Paulo Motta commented on CASSANDRA-13069:
-----------------------------------------

Finally getting back to this after a while, sorry for the delay! Going back to 
the question of the last review round:

{quote}
bq. As far as I can tell, the goal of using a local batchlog is to guarantee 
eventual consistency of a the base table and its views. That is, no matter what 
happens for a given update, either both that update and all the related view 
updates get eventually applied, or none of it is. So I don't understand why:
1. we don't include local view mutations in the batchlog in SP.mutateMV.
2. the base table mutation isn't included in said batchlog alongside it's 
related view updates.
{quote}

I ended up writing a [trunk 
patch|https://github.com/pauloricardomg/cassandra/commit/00a0bef75129a396aeee2cedc89d6a6ec66f610e]
 to include both local and base table mutations in the batchlog as suggested, 
but then looking at the original code I figured that whatever failure happens 
during views update (but before the local base or views are persisted) is 
safeguarded by the [base tablecommit log 
write|https://github.com/apache/cassandra/blob/trunk/src/java/org/apache/cassandra/db/Keyspace.java#L595]
 prior to the view update, so I don't think we actually need to include the 
local mutations in the batchlog.

Given that remote view writes are [fire and 
forget|https://github.com/apache/cassandra/blob/trunk/src/java/org/apache/cassandra/service/StorageProxy.java#L843],
  the most probable cause of failure during local view writing would be a 
crash, and in that case the commit log replay will re-apply the base mutations 
and views. The two downsides I can think of are:
a) We cannot ensure the commit log is actually persisted before the crash, 
unless batch commit log is used.
b) The user may have durable_writes=false
c) I'm not sure if many other non-crash failures are possible in this case 
(fail local base and view mutations), besides full/corrupted disk, in which 
case you are screwed anyway, but if they happen you'll need to wait until the 
next restart/commitlog replay to have your base-views consistent.
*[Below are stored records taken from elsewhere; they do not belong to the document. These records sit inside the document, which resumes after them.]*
/-! `Ctx.orFlags` changes `fstat` only. -/

@[simp] theorem Ctx.orFlags_pc (k : Ctx) (fl : BitVec 5) : (k.orFlags fl).pc = k.pc := rfl
@[simp] theorem Ctx.orFlags_x (k : Ctx) (fl : BitVec 5) : (k.orFlags fl).x = k.x := rfl
@[simp] theorem Ctx.orFlags_f (k : Ctx) (fl : BitVec 5) : (k.orFlags fl).f = k.f := rfl
@[simp] theorem Ctx.orFlags_mode (k : Ctx) (fl : BitVec 5) : (k.orFlags fl).mode = k.mode := rfl
@[simp] theorem Ctx.orFlags_did (k : Ctx) (fl : BitVec 5) : (k.orFlags fl).did = k.did := rfl
@[simp] theorem Ctx.orFlags_form (k : Ctx) (fl : BitVec 5) : (k.orFlags fl).form = k.form := rfl
@[simp] theorem Ctx.orFlags_vl (k : Ctx) (fl : BitVec 5) : (k.orFlags fl).vl = k.vl := rfl
@[simp] theorem Ctx.orFlags_vrows (k : Ctx) (fl : BitVec 5) : (k.orFlags fl).vrows = k.vrows := rfl
@[simp] theorem Ctx.orFlags_tr (k : Ctx) (fl : BitVec 5) : (k.orFlags fl).tr = k.tr := rfl
@[simp] theorem Ctx.orFlags_lanes (k : Ctx) (fl : BitVec 5) : (k.orFlags fl).lanes = k.lanes := rfl
@[simp] theorem Ctx.orFlags_lg (k : Ctx) (fl : BitVec 5) : (k.orFlags fl).lg = k.lg := rfl
@[simp] theorem Ctx.orFlags_cycleOff (k : Ctx) (fl : BitVec 5) : (k.orFlags fl).cycleOff = k.cycleOff := rfl
@[simp] theorem Ctx.orFlags_swOut (k : Ctx) (fl : BitVec 5) : (k.orFlags fl).swOut = k.swOut := rfl
@[simp] theorem Ctx.orFlags_gang (k : Ctx) (fl : BitVec 5) : (k.orFlags fl).gang = k.gang := rfl
@[simp] theorem Ctx.orFlags_rank (k : Ctx) (fl : BitVec 5) : (k.orFlags fl).rank = k.rank := rfl
@[simp] theorem Ctx.orFlags_sb (k : Ctx) (fl : BitVec 5) : (k.orFlags fl).sb = k.sb := rfl
@[simp] theorem Ctx.orFlags_hb (k : Ctx) (fl : BitVec 5) : (k.orFlags fl).hb = k.hb := rfl
@[simp] theorem Ctx.orFlags_mb (k : Ctx) (fl : BitVec 5) : (k.orFlags fl).mb = k.mb := rfl
@[simp] theorem Ctx.orFlags_stealdom (k : Ctx) (fl : BitVec 5) : (k.orFlags fl).stealdom = k.stealdom := rfl
@[simp] theorem Ctx.orFlags_tsave (k : Ctx) (fl : BitVec 5) : (k.orFlags fl).tsave = k.tsave := rfl
@[simp] theorem Ctx.orFlags_vsavea (k : Ctx) (fl : BitVec 5) : (k.orFlags fl).vsavea = k.vsavea := rfl
@[simp] theorem Ctx.orFlags_sptb (k : Ctx) (fl : BitVec 5) : (k.orFlags fl).sptb = k.sptb := rfl
@[simp] theorem Ctx.orFlags_hptb (k : Ctx) (fl : BitVec 5) : (k.orFlags fl).hptb = k.hptb := rfl
@[simp] theorem Ctx.orFlags_v (k : Ctx) (fl : BitVec 5) : (k.orFlags fl).v = k.v := rfl
@[simp] theorem Ctx.orFlags_m (k : Ctx) (fl : BitVec 5) : (k.orFlags fl).m = k.m := rfl
@[simp] theorem Ctx.orFlags_missing (k : Ctx) (fl : BitVec 5) : (k.orFlags fl).missing = k.missing := rfl
@[simp] theorem Ctx.orFlags_dirty (k : Ctx) (fl : BitVec 5) : (k.orFlags fl).dirty = k.dirty := rfl
@[simp] theorem Ctx.orFlags_latch (k : Ctx) (fl : BitVec 5) : (k.orFlags fl).latch = k.latch := rfl
@[simp] theorem Ctx.orFlags_vq (k : Ctx) (fl : BitVec 5) : (k.orFlags fl).vq = k.vq := rfl
@[simp] theorem Ctx.orFlags_vchk (k : Ctx) (fl : BitVec 5) : (k.orFlags fl).vchk = k.vchk := rfl
@[simp] theorem Ctx.orFlags_streams (k : Ctx) (fl : BitVec 5) : (k.orFlags fl).streams = k.streams := rfl
@[simp] theorem Ctx.orFlags_mailbox (k : Ctx) (fl : BitVec 5) : (k.orFlags fl).mailbox = k.mailbox := rfl
@[simp] theorem Ctx.orFlags_spawn (k : Ctx) (fl : BitVec 5) : (k.orFlags fl).spawn = k.spawn := rfl
@[simp] theorem Ctx.orFlags_spawnq (k : Ctx) (fl : BitVec 5) : (k.orFlags fl).spawnq = k.spawnq := rfl
@[simp] theorem Ctx.orFlags_wake (k : Ctx) (fl : BitVec 5) : (k.orFlags fl).wake = k.wake := rfl
@[simp] theorem Ctx.orFlags_regw (k : Ctx) (fl : BitVec 5) : (k.orFlags fl).regw = k.regw := rfl
@[simp] theorem Ctx.orFlags_missed (k : Ctx) (fl : BitVec 5) : (k.orFlags fl).missed = k.missed := rfl
@[simp] theorem Ctx.orFlags_resv (k : Ctx) (fl : BitVec 5) : (k.orFlags fl).resv = k.resv := rfl
@[simp] theorem Ctx.orFlags_pfx (k : Ctx) (fl : BitVec 5) : (k.orFlags fl).pfx = k.pfx := rfl
@[simp] theorem Ctx.orFlags_pendMc (k : Ctx) (fl : BitVec 5) : (k.orFlags fl).pendMc = k.pendMc := rfl
@[simp] theorem Ctx.orFlags_pendStop (k : Ctx) (fl : BitVec 5) : (k.orFlags fl).pendStop = k.pendStop := rfl
@[simp] theorem Ctx.orFlags_pendLane (k : Ctx) (fl : BitVec 5) : (k.orFlags fl).pendLane = k.pendLane := rfl
@[simp] theorem Ctx.orFlags_run (k : Ctx) (fl : BitVec 5) : (k.orFlags fl).run = k.run := rfl
@[simp] theorem Ctx.orFlags_wait (k : Ctx) (fl : BitVec 5) : (k.orFlags fl).wait = k.wait := rfl
@[simp] theorem Ctx.orFlags_bounded (k : Ctx) (fl : BitVec 5) : (k.orFlags fl).bounded = k.bounded := rfl
@[simp] theorem Ctx.orFlags_seen (k : Ctx) (fl : BitVec 5) : (k.orFlags fl).seen = k.seen := rfl
@[simp] theorem Ctx.orFlags_pub (k : Ctx) (fl : BitVec 5) : (k.orFlags fl).pub = k.pub := rfl
@[simp] theorem Ctx.orFlags_acq (k : Ctx) (fl : BitVec 5) : (k.orFlags fl).acq = k.acq := rfl
@[simp] theorem Ctx.orFlags_sent (k : Ctx) (fl : BitVec 5) : (k.orFlags fl).sent = k.sent := rfl
@[simp] theorem Ctx.orFlags_rel (k : Ctx) (fl : BitVec 5) : (k.orFlags fl).rel = k.rel := rfl
@[simp] theorem Ctx.orFlags_walked (k : Ctx) (fl : BitVec 5) : (k.orFlags fl).walked = k.walked := rfl
@[simp] theorem Ctx.orFlags_passed (k : Ctx) (fl : BitVec 5) : (k.orFlags fl).passed = k.passed := rfl
@[simp] theorem Ctx.orFlags_fetched (k : Ctx) (fl : BitVec 5) : (k.orFlags fl).fetched = k.fetched := rfl
@[simp] theorem Ctx.orFlags_castSrc (k : Ctx) (fl : BitVec 5) : (k.orFlags fl).castSrc = k.castSrc := rfl
@[simp] theorem Ctx.orFlags_migSaved (k : Ctx) (fl : BitVec 5) : (k.orFlags fl).migSaved = k.migSaved := rfl
@[simp] theorem Ctx.orFlags_wrote (k : Ctx) (fl : BitVec 5) : (k.orFlags fl).wrote = k.wrote := rfl
@[simp] theorem Ctx.orFlags_ticket (k : Ctx) (fl : BitVec 5) : (k.orFlags fl).ticket = k.ticket := rfl
@[simp] theorem Ctx.orFlags_reply (k : Ctx) (fl : BitVec 5) : (k.orFlags fl).reply = k.reply := rfl
@[simp] theorem Ctx.orFlags_block (k : Ctx) (fl : BitVec 5) : (k.orFlags fl).block = k.block := rfl
@[simp] theorem Ctx.orFlags_stopped (k : Ctx) (fl : BitVec 5) : (k.orFlags fl).stopped = k.stopped := rfl
@[simp] theorem Ctx.orFlags_notBefore (k : Ctx) (fl : BitVec 5) : (k.orFlags fl).notBefore = k.notBefore := rfl
@[simp] theorem Ctx.orFlags_traps (k : Ctx) (fl : BitVec 5) : (k.orFlags fl).traps = k.traps := rfl
@[simp] theorem Ctx.orFlags_jobs (k : Ctx) (fl : BitVec 5) : (k.orFlags fl).jobs = k.jobs := rfl
@[simp] theorem Ctx.orFlags_depth (k : Ctx) (fl : BitVec 5) : (k.orFlags fl).depth = k.depth := rfl
@[simp] theorem Ctx.orFlags_gbarGen (k : Ctx) (fl : BitVec 5) : (k.orFlags fl).gbarGen = k.gbarGen := rfl
@[simp] theorem Ctx.orFlags_arrived (k : Ctx) (fl : BitVec 5) : (k.orFlags fl).arrived = k.arrived := rfl
@[simp] theorem Ctx.orFlags_sealWait (k : Ctx) (fl : BitVec 5) : (k.orFlags fl).sealWait = k.sealWait := rfl
@[simp] theorem Ctx.orFlags_casts (k : Ctx) (fl : BitVec 5) : (k.orFlags fl).casts = k.casts := rfl
@[simp] theorem Ctx.orFlags_migDest (k : Ctx) (fl : BitVec 5) : (k.orFlags fl).migDest = k.migDest := rfl
@[simp] theorem Ctx.orFlags_migPc (k : Ctx) (fl : BitVec 5) : (k.orFlags fl).migPc = k.migPc := rfl
@[simp] theorem Ctx.orFlags_red (k : Ctx) (fl : BitVec 5) : (k.orFlags fl).red = k.red := rfl
@[simp] theorem Ctx.orFlags_log (k : Ctx) (fl : BitVec 5) : (k.orFlags fl).log = k.log := rfl

/-! `Ctx.wf` changes `f` only. -/

@[simp] theorem Ctx.wf_pc (k : Ctx) (r : BitVec 5) (v : Word) : (k.wf r v).pc = k.pc := rfl
@[simp] theorem Ctx.wf_x (k : Ctx) (r : BitVec 5) (v : Word) : (k.wf r v).x = k.x := rfl
@[simp] theorem Ctx.wf_mode (k : Ctx) (r : BitVec 5) (v : Word) : (k.wf r v).mode = k.mode := rfl
@[simp] theorem Ctx.wf_did (k : Ctx) (r : BitVec 5) (v : Word) : (k.wf r v).did = k.did := rfl
@[simp] theorem Ctx.wf_form (k : Ctx) (r : BitVec 5) (v : Word) : (k.wf r v).form = k.form := rfl
@[simp] theorem Ctx.wf_vl (k : Ctx) (r : BitVec 5) (v : Word) : (k.wf r v).vl = k.vl := rfl
@[simp] theorem Ctx.wf_vrows (k : Ctx) (r : BitVec 5) (v : Word) : (k.wf r v).vrows = k.vrows := rfl
@[simp] theorem Ctx.wf_tr (k : Ctx) (r : BitVec 5) (v : Word) : (k.wf r v).tr = k.tr := rfl
@[simp] theorem Ctx.wf_lanes (k : Ctx) (r : BitVec 5) (v : Word) : (k.wf r v).lanes = k.lanes := rfl
@[simp] theorem Ctx.wf_lg (k : Ctx) (r : BitVec 5) (v : Word) : (k.wf r v).lg = k.lg := rfl
@[simp] theorem Ctx.wf_fstat (k : Ctx) (r : BitVec 5) (v : Word) : (k.wf r v).fstat = k.fstat := rfl
@[simp] theorem Ctx.wf_cycleOff (k : Ctx) (r : BitVec 5) (v : Word) : (k.wf r v).cycleOff = k.cycleOff := rfl
@[simp] theorem Ctx.wf_swOut (k : Ctx) (r : BitVec 5) (v : Word) : (k.wf r v).swOut = k.swOut := rfl
@[simp] theorem Ctx.wf_gang (k : Ctx) (r : BitVec 5) (v : Word) : (k.wf r v).gang = k.gang := rfl
@[simp] theorem Ctx.wf_rank (k : Ctx) (r : BitVec 5) (v : Word) : (k.wf r v).rank = k.rank := rfl
@[simp] theorem Ctx.wf_sb (k : Ctx) (r : BitVec 5) (v : Word) : (k.wf r v).sb = k.sb := rfl
@[simp] theorem Ctx.wf_hb (k : Ctx) (r : BitVec 5) (v : Word) : (k.wf r v).hb = k.hb := rfl
@[simp] theorem Ctx.wf_mb (k : Ctx) (r : BitVec 5) (v : Word) : (k.wf r v).mb = k.mb := rfl
@[simp] theorem Ctx.wf_stealdom (k : Ctx) (r : BitVec 5) (v : Word) : (k.wf r v).stealdom = k.stealdom := rfl
@[simp] theorem Ctx.wf_tsave (k : Ctx) (r : BitVec 5) (v : Word) : (k.wf r v).tsave = k.tsave := rfl
@[simp] theorem Ctx.wf_vsavea (k : Ctx) (r : BitVec 5) (v : Word) : (k.wf r v).vsavea = k.vsavea := rfl
@[simp] theorem Ctx.wf_sptb (k : Ctx) (r : BitVec 5) (v : Word) : (k.wf r v).sptb = k.sptb := rfl
@[simp] theorem Ctx.wf_hptb (k : Ctx) (r : BitVec 5) (v : Word) : (k.wf r v).hptb = k.hptb := rfl
@[simp] theorem Ctx.wf_v (k : Ctx) (r : BitVec 5) (v : Word) : (k.wf r v).v = k.v := rfl
@[simp] theorem Ctx.wf_m (k : Ctx) (r : BitVec 5) (v : Word) : (k.wf r v).m = k.m := rfl
@[simp] theorem Ctx.wf_missing (k : Ctx) (r : BitVec 5) (v : Word) : (k.wf r v).missing = k.missing := rfl
@[simp] theorem Ctx.wf_dirty (k : Ctx) (r : BitVec 5) (v : Word) : (k.wf r v).dirty = k.dirty := rfl
@[simp] theorem Ctx.wf_latch (k : Ctx) (r : BitVec 5) (v : Word) : (k.wf r v).latch = k.latch := rfl
@[simp] theorem Ctx.wf_vq (k : Ctx) (r : BitVec 5) (v : Word) : (k.wf r v).vq = k.vq := rfl
@[simp] theorem Ctx.wf_vchk (k : Ctx) (r : BitVec 5) (v : Word) : (k.wf r v).vchk = k.vchk := rfl
@[simp] theorem Ctx.wf_streams (k : Ctx) (r : BitVec 5) (v : Word) : (k.wf r v).streams = k.streams := rfl
@[simp] theorem Ctx.wf_mailbox (k : Ctx) (r : BitVec 5) (v : Word) : (k.wf r v).mailbox = k.mailbox := rfl
@[simp] theorem Ctx.wf_spawn (k : Ctx) (r : BitVec 5) (v : Word) : (k.wf r v).spawn = k.spawn := rfl
@[simp] theorem Ctx.wf_spawnq (k : Ctx) (r : BitVec 5) (v : Word) : (k.wf r v).spawnq = k.spawnq := rfl
@[simp] theorem Ctx.wf_wake (k : Ctx) (r : BitVec 5) (v : Word) : (k.wf r v).wake = k.wake := rfl
@[simp] theorem Ctx.wf_regw (k : Ctx) (r : BitVec 5) (v : Word) : (k.wf r v).regw = k.regw := rfl
@[simp] theorem Ctx.wf_missed (k : Ctx) (r : BitVec 5) (v : Word) : (k.wf r v).missed = k.missed := rfl
@[simp] theorem Ctx.wf_resv (k : Ctx) (r : BitVec 5) (v : Word) : (k.wf r v).resv = k.resv := rfl
@[simp] theorem Ctx.wf_pfx (k : Ctx) (r : BitVec 5) (v : Word) : (k.wf r v).pfx = k.pfx := rfl
@[simp] theorem Ctx.wf_pendMc (k : Ctx) (r : BitVec 5) (v : Word) : (k.wf r v).pendMc = k.pendMc := rfl
@[simp] theorem Ctx.wf_pendStop (k : Ctx) (r : BitVec 5) (v : Word) : (k.wf r v).pendStop = k.pendStop := rfl
@[simp] theorem Ctx.wf_pendLane (k : Ctx) (r : BitVec 5) (v : Word) : (k.wf r v).pendLane = k.pendLane := rfl
@[simp] theorem Ctx.wf_run (k : Ctx) (r : BitVec 5) (v : Word) : (k.wf r v).run = k.run := rfl
@[simp] theorem Ctx.wf_wait (k : Ctx) (r : BitVec 5) (v : Word) : (k.wf r v).wait = k.wait := rfl
@[simp] theorem Ctx.wf_bounded (k : Ctx) (r : BitVec 5) (v : Word) : (k.wf r v).bounded = k.bounded := rfl
@[simp] theorem Ctx.wf_seen (k : Ctx) (r : BitVec 5) (v : Word) : (k.wf r v).seen = k.seen := rfl
@[simp] theorem Ctx.wf_pub (k : Ctx) (r : BitVec 5) (v : Word) : (k.wf r v).pub = k.pub := rfl
@[simp] theorem Ctx.wf_acq (k : Ctx) (r : BitVec 5) (v : Word) : (k.wf r v).acq = k.acq := rfl
@[simp] theorem Ctx.wf_sent (k : Ctx) (r : BitVec 5) (v : Word) : (k.wf r v).sent = k.sent := rfl
@[simp] theorem Ctx.wf_rel (k : Ctx) (r : BitVec 5) (v : Word) : (k.wf r v).rel = k.rel := rfl
@[simp] theorem Ctx.wf_walked (k : Ctx) (r : BitVec 5) (v : Word) : (k.wf r v).walked = k.walked := rfl
@[simp] theorem Ctx.wf_passed (k : Ctx) (r : BitVec 5) (v : Word) : (k.wf r v).passed = k.passed := rfl
@[simp] theorem Ctx.wf_fetched (k : Ctx) (r : BitVec 5) (v : Word) : (k.wf r v).fetched = k.fetched := rfl
@[simp] theorem Ctx.wf_castSrc (k : Ctx) (r : BitVec 5) (v : Word) : (k.wf r v).castSrc = k.castSrc := rfl
@[simp] theorem Ctx.wf_migSaved (k : Ctx) (r : BitVec 5) (v : Word) : (k.wf r v).migSaved = k.migSaved := rfl
@[simp] theorem Ctx.wf_wrote (k : Ctx) (r : BitVec 5) (v : Word) : (k.wf r v).wrote = k.wrote := rfl
@[simp] theorem Ctx.wf_ticket (k : Ctx) (r : BitVec 5) (v : Word) : (k.wf r v).ticket = k.ticket := rfl
@[simp] theorem Ctx.wf_reply (k : Ctx) (r : BitVec 5) (v : Word) : (k.wf r v).reply = k.reply := rfl
@[simp] theorem Ctx.wf_block (k : Ctx) (r : BitVec 5) (v : Word) : (k.wf r v).block = k.block := rfl
@[simp] theorem Ctx.wf_stopped (k : Ctx) (r : BitVec 5) (v : Word) : (k.wf r v).stopped = k.stopped := rfl
@[simp] theorem Ctx.wf_notBefore (k : Ctx) (r : BitVec 5) (v : Word) : (k.wf r v).notBefore = k.notBefore := rfl
@[simp] theorem Ctx.wf_traps (k : Ctx) (r : BitVec 5) (v : Word) : (k.wf r v).traps = k.traps := rfl
@[simp] theorem Ctx.wf_jobs (k : Ctx) (r : BitVec 5) (v : Word) : (k.wf r v).jobs = k.jobs := rfl
@[simp] theorem Ctx.wf_depth (k : Ctx) (r : BitVec 5) (v : Word) : (k.wf r v).depth = k.depth := rfl
@[simp] theorem Ctx.wf_gbarGen (k : Ctx) (r : BitVec 5) (v : Word) : (k.wf r v).gbarGen = k.gbarGen := rfl
@[simp] theorem Ctx.wf_arrived (k : Ctx) (r : BitVec 5) (v : Word) : (k.wf r v).arrived = k.arrived := rfl
@[simp] theorem Ctx.wf_sealWait (k : Ctx) (r : BitVec 5) (v : Word) : (k.wf r v).sealWait = k.sealWait := rfl
@[simp] theorem Ctx.wf_casts (k : Ctx) (r : BitVec 5) (v : Word) : (k.wf r v).casts = k.casts := rfl
@[simp] theorem Ctx.wf_migDest (k : Ctx) (r : BitVec 5) (v : Word) : (k.wf r v).migDest = k.migDest := rfl
@[simp] theorem Ctx.wf_migPc (k : Ctx) (r : BitVec 5) (v : Word) : (k.wf r v).migPc = k.migPc := rfl
@[simp] theorem Ctx.wf_red (k : Ctx) (r : BitVec 5) (v : Word) : (k.wf r v).red = k.red := rfl
@[simp] theorem Ctx.wf_log (k : Ctx) (r : BitVec 5) (v : Word) : (k.wf r v).log = k.log := rfl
There's not much we can do about a), so it seems we'll just need to live with 
this and rely on repair to fix potential inconsistencies? b) is actually a 
problem even with including local mutations in the batchlog write, unless we 
force batchlog writes to be durable. c) is not a big deal unless there are 
other legitimate non-crash scenarios which I'm not aware of.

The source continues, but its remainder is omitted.